Uncoupling Protein 1 (UCP1) is a mitochondrial inner membrane protein primarily expressed in brown adipose tissue (BAT), where it plays a central role in non-shivering thermogenesis. Discovered in the 1970s, UCP1 belongs to the family of mitochondrial anion carrier proteins and is uniquely specialized for heat production. It functions by dissipating the proton gradient across the mitochondrial membrane, uncoupling oxidative phosphorylation from ATP synthesis. This process generates heat instead of chemical energy, making BAT critical for maintaining body temperature in newborns and hibernating mammals.

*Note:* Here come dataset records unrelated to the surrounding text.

/-- A request of a trap handler on its own kernel's context has its status once every other core of the context is left;
its own core is left after its ERET (17 R409). -/
def State.ownStatus (s : State) (ctx req : Nat) : State :=
  let cs := s.coresOf ctx
  if cs ≠ [] ∧ (cs.all fun p => (s.getCore p).freezesSelf ctx) = true then
    cs.foldl
      (fun s p =>
        let c := s.getCore p
        s.setCore { c with pend := c.pend.map fun q =>
          match q.wait with
          | .freeze k r j none => if k = ctx ∧ r = req then { q with wait := .freeze k r j (some 0) } else q
          | _ => q }) s
  else s

/-- Writes the state of a context into its header (17 R400); a suspension or freeze is noted (12 R285). -/
def State.putState (s : State) (ctx v : Nat) : State :=
  match Tab.get s.ctxs ctx with
  | some x => (s.stream x.header [(48, 1, v)]).onCtx ctx fun x =>
    { x with state := v, stopAt := if v = 0 ∨ v = 3 then x.stopAt else s.tick }
  | none => s

/-- Queues a request of the device's own where none is queued. -/
def State.openRequest (s : State) (ctx req : Nat) : State :=
  s.onCtx ctx fun x => if x.stopping = [] then { x with stopping := [req] } else x

/-- CONTEXT_SUSPEND (R166, R393, R409): the request ends when every logical core of the context is absent. -/
def execContextSuspend (ctx : Nat) (s : State) : Res :=
  .next (match Tab.get s.ctxs ctx with
    | none => s
    | some x =>
      match x.request 0 with
      | none => s
      | some r =>
        if x.state ≠ 0 then s.endFreeze ctx r 0
        else
          let s := (s.openRequest ctx r).stopCtx ctx
          if s.coresOf ctx = [] ∧ s.migrates ctx = false then (s.putState ctx 1).endFreeze ctx r 0 else s.ownStatus ctx r)

/-! ## The freeze into a reflection (17 R402) -/

/-- Whether nothing of a context is in flight any more (R402, step 2): the copies and matrix commands that a step committed
before it retired are done too (12 R284), and its statistics records are written (14 R338). -/
def State.quiet (s : State) (ctx : Nat) (x : Ctx) : Bool :=
  (s.allCores.all fun c =>
    !(c.eng.bte.any fun k => k.ctx == ctx && k.state != .halted) && !(c.drain.any fun e => e.ctx == ctx) &&
      !(c.mx.queue.any fun m => m.ctx == ctx) && !(c.mx.pushing.any fun m => m.1.ctx == ctx) &&
      !(c.port.window.any fun m => m.ctx == ctx) && !(c.eng.statq.any fun r => r.ctx == ctx)) &&
    (List.range x.lcores).all fun l => s.divPending x l == 0

/-- The largest gang of a context's active tasks (R400). -/
def State.largestGang (s : State) (ctx : Nat) : Nat :=
  ((s.tasksOf ctx).filter fun t => !t.retired).foldl
    (fun m t => t.variants.foldl (fun m v => max m v.members.length) m) 1

/-- Writes a task's completion bitmap into the walker area (R401). -/
def State.putBitmap (s : State) (x : Ctx) (t : Task) : State :=
  s.stream ((s.walkerOf x).1 + t.bitmap) [(0, bitmapBytes t.steps, t.done.foldl (fun v n => v + 2 ^ n) 0)]

/-- Writes the reflection's part that the device holds: entries, bitmaps, the header (R402, steps 3 and 4). -/
def State.writeReflection (s : State) (ctx : Nat) (x : Ctx) : State :=
  let s : State := (s.tasksOf ctx).foldl
    (fun (s : State) (t : Task) => (if t.retired then s else s.putEntry x t).putBitmap x t) s
  (s.stream x.header
    [(56, 8, s.tick), (64, 8, x.joule), (72, 2, s.largestGang ctx), (74, 1, b2n x.paired)]).putState ctx 2

/-- CONTEXT_FREEZE_REFLECTION (R402). -/
def execContextFreezeReflection (ctx : Nat) (s : State) : Res :=
  .next (match Tab.get s.ctxs ctx with
    | none => s
    | some x =>
      match x.request 1 with
      | none => s
      | some r =>
        if x.state = 2 then s.endFreeze ctx r 0
        else
          let s := (s.openRequest ctx r).stopCtx ctx
          if s.coresOf ctx ≠ [] ∨ s.migrates ctx = true then s.ownStatus ctx r
          else
            let s := if x.state = 0 then s.putState ctx 1 else s
            if s.quiet ctx x then (s.writeReflection ctx x).endFreeze ctx r 0 else s)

The interest in UCP1 surged with findings linking its activity to energy expenditure and metabolic health. Studies in the 1990s demonstrated that UCP1-knockout mice lacked adaptive thermogenesis, confirming its essential role. Researchers later explored its potential relevance to obesity and metabolic disorders, as enhanced UCP1 activity could theoretically increase energy expenditure and reduce fat storage.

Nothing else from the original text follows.